Collected data:
☆ ☆ ☆

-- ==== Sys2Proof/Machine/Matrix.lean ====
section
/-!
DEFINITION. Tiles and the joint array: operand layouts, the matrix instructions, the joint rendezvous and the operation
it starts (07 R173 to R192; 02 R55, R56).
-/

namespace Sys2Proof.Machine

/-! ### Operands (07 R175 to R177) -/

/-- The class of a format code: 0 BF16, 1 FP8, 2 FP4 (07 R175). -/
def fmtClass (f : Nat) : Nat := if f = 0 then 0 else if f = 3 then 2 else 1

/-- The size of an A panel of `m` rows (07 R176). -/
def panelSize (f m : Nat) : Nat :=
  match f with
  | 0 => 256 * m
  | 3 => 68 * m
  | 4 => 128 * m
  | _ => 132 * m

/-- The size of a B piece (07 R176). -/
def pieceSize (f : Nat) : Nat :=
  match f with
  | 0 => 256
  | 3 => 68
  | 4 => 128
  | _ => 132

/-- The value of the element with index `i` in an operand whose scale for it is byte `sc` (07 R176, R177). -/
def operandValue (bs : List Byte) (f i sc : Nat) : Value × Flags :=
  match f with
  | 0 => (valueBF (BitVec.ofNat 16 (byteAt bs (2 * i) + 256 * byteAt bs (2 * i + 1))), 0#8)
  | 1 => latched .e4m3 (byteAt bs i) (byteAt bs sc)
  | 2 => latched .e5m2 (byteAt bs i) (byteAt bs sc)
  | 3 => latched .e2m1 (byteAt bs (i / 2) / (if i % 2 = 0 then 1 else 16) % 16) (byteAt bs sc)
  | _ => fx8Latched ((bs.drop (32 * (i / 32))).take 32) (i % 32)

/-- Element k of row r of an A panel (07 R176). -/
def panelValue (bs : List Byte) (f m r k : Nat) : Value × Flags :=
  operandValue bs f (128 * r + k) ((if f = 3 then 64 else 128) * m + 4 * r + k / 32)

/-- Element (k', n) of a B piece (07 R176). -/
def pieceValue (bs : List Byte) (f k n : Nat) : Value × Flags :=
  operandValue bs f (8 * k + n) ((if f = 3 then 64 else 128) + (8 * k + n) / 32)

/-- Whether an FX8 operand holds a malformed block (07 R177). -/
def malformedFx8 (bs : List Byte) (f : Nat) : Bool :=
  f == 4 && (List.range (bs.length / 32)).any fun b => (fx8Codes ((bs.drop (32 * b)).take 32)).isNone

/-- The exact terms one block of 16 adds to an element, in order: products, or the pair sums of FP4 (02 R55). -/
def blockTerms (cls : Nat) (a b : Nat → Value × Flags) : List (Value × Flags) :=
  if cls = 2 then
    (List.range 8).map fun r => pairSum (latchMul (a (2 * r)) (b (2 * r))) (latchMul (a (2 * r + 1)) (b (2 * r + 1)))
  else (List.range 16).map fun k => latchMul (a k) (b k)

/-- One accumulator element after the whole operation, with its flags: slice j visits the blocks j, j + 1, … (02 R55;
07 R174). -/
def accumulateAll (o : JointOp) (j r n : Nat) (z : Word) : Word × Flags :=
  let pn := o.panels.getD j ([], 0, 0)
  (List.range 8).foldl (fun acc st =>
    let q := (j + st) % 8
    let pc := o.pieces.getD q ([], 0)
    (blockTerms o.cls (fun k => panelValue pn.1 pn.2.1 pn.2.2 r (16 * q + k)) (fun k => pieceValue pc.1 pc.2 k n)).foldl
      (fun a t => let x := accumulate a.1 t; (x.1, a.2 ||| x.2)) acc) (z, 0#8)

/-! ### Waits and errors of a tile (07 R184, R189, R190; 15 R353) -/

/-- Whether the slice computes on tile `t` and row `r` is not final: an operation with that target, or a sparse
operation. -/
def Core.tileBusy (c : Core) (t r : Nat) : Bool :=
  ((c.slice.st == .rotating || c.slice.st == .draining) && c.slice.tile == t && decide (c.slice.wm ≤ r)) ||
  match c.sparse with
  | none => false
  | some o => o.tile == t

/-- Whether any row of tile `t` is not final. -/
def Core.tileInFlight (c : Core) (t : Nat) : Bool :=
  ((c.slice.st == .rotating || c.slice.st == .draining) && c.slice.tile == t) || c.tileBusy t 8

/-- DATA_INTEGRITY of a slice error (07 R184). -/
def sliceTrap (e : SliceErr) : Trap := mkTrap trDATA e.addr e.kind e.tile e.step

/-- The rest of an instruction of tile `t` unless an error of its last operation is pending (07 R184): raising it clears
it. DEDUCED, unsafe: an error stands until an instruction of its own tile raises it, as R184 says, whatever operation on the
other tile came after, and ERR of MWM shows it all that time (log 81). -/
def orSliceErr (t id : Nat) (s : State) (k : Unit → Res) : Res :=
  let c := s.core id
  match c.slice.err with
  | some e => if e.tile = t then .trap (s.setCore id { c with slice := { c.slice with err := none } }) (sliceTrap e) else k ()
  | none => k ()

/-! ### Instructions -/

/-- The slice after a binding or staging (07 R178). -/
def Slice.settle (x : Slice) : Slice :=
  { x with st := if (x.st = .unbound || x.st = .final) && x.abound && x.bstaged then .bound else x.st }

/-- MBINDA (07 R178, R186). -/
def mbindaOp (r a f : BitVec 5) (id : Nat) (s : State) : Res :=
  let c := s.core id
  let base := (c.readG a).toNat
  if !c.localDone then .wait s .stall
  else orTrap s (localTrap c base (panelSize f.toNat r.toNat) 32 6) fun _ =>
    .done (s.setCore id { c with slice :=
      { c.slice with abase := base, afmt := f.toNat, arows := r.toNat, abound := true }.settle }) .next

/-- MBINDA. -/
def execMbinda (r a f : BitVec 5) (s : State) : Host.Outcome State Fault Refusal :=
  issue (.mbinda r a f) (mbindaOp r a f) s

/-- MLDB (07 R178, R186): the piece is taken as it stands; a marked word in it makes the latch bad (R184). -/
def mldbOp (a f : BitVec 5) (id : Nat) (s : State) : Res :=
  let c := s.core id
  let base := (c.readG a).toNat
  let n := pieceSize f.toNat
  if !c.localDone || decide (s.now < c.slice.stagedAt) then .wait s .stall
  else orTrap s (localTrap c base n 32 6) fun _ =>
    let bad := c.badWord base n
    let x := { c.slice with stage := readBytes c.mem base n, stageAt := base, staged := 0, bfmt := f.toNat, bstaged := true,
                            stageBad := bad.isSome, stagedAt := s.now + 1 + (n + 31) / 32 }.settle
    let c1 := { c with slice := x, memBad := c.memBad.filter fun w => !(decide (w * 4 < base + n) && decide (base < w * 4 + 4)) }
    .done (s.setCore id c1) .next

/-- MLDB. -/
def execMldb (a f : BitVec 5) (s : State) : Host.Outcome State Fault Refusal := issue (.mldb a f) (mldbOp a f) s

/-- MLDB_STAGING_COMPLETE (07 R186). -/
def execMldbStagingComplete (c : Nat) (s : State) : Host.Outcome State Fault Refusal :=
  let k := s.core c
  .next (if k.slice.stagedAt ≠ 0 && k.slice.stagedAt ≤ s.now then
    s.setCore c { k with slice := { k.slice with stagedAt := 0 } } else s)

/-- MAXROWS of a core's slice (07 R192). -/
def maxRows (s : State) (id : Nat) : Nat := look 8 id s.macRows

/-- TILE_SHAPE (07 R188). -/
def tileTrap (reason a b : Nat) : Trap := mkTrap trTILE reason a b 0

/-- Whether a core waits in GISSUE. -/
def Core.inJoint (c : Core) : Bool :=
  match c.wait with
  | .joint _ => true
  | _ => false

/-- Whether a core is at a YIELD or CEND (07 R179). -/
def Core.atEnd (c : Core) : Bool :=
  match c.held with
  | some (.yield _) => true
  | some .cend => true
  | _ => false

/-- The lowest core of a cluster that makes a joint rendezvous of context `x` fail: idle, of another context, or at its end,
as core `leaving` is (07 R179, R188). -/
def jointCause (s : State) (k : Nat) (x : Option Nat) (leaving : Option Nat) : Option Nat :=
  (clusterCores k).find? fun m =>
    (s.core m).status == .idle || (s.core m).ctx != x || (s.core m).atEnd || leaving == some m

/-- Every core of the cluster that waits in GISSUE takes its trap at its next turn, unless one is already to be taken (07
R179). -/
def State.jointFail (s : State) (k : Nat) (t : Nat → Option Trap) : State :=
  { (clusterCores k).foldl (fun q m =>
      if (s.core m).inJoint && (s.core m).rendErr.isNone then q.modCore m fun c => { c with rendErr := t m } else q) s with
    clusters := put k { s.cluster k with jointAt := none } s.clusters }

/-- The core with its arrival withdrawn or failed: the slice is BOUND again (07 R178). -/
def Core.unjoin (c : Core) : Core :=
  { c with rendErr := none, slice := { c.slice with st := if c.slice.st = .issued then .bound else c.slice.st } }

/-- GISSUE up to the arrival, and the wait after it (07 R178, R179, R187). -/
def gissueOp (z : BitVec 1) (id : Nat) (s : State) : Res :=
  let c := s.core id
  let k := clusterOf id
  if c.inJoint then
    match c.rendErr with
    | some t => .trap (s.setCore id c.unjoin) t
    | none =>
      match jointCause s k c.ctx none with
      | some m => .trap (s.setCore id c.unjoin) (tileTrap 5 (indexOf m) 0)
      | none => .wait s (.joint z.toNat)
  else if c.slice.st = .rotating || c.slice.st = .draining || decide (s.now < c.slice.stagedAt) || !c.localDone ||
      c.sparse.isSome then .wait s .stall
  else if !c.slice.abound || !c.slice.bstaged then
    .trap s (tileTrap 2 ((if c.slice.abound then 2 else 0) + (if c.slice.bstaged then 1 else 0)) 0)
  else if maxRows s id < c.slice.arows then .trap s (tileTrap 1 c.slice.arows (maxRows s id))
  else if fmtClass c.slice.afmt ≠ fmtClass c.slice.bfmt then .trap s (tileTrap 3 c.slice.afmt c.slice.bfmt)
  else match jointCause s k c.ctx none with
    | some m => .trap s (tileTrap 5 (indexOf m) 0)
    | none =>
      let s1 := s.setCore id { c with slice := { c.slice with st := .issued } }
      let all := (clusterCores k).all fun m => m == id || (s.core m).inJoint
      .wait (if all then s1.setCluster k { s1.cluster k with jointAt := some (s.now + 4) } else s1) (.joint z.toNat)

☆ ☆ ☆

[Your assignment]: What you retype should run from the first line of the entries above through the line containing "if cls = 2 then", exactly and in full.

[Task answer]:
-- ==== Sys2Proof/Machine/Matrix.lean ====
section
/-!
DEFINITION. Tiles and the joint array: operand layouts, the matrix instructions, the joint rendezvous and the operation
it starts (07 R173 to R192; 02 R55, R56).
-/

namespace Sys2Proof.Machine

/-! ### Operands (07 R175 to R177) -/

/-- The class of a format code: 0 BF16, 1 FP8, 2 FP4 (07 R175). -/
def fmtClass (f : Nat) : Nat := if f = 0 then 0 else if f = 3 then 2 else 1

/-- The size of an A panel of `m` rows (07 R176). -/
def panelSize (f m : Nat) : Nat :=
  match f with
  | 0 => 256 * m
  | 3 => 68 * m
  | 4 => 128 * m
  | _ => 132 * m

/-- The size of a B piece (07 R176). -/
def pieceSize (f : Nat) : Nat :=
  match f with
  | 0 => 256
  | 3 => 68
  | 4 => 128
  | _ => 132

/-- The value of the element with index `i` in an operand whose scale for it is byte `sc` (07 R176, R177). -/
def operandValue (bs : List Byte) (f i sc : Nat) : Value × Flags :=
  match f with
  | 0 => (valueBF (BitVec.ofNat 16 (byteAt bs (2 * i) + 256 * byteAt bs (2 * i + 1))), 0#8)
  | 1 => latched .e4m3 (byteAt bs i) (byteAt bs sc)
  | 2 => latched .e5m2 (byteAt bs i) (byteAt bs sc)
  | 3 => latched .e2m1 (byteAt bs (i / 2) / (if i % 2 = 0 then 1 else 16) % 16) (byteAt bs sc)
  | _ => fx8Latched ((bs.drop (32 * (i / 32))).take 32) (i % 32)

/-- Element k of row r of an A panel (07 R176). -/
def panelValue (bs : List Byte) (f m r k : Nat) : Value × Flags :=
  operandValue bs f (128 * r + k) ((if f = 3 then 64 else 128) * m + 4 * r + k / 32)

/-- Element (k', n) of a B piece (07 R176). -/
def pieceValue (bs : List Byte) (f k n : Nat) : Value × Flags :=
  operandValue bs f (8 * k + n) ((if f = 3 then 64 else 128) + (8 * k + n) / 32)

/-- Whether an FX8 operand holds a malformed block (07 R177). -/
def malformedFx8 (bs : List Byte) (f : Nat) : Bool :=
  f == 4 && (List.range (bs.length / 32)).any fun b => (fx8Codes ((bs.drop (32 * b)).take 32)).isNone

/-- The exact terms one block of 16 adds to an element, in order: products, or the pair sums of FP4 (02 R55). -/
def blockTerms (cls : Nat) (a b : Nat → Value × Flags) : List (Value × Flags) :=
  if cls = 2 then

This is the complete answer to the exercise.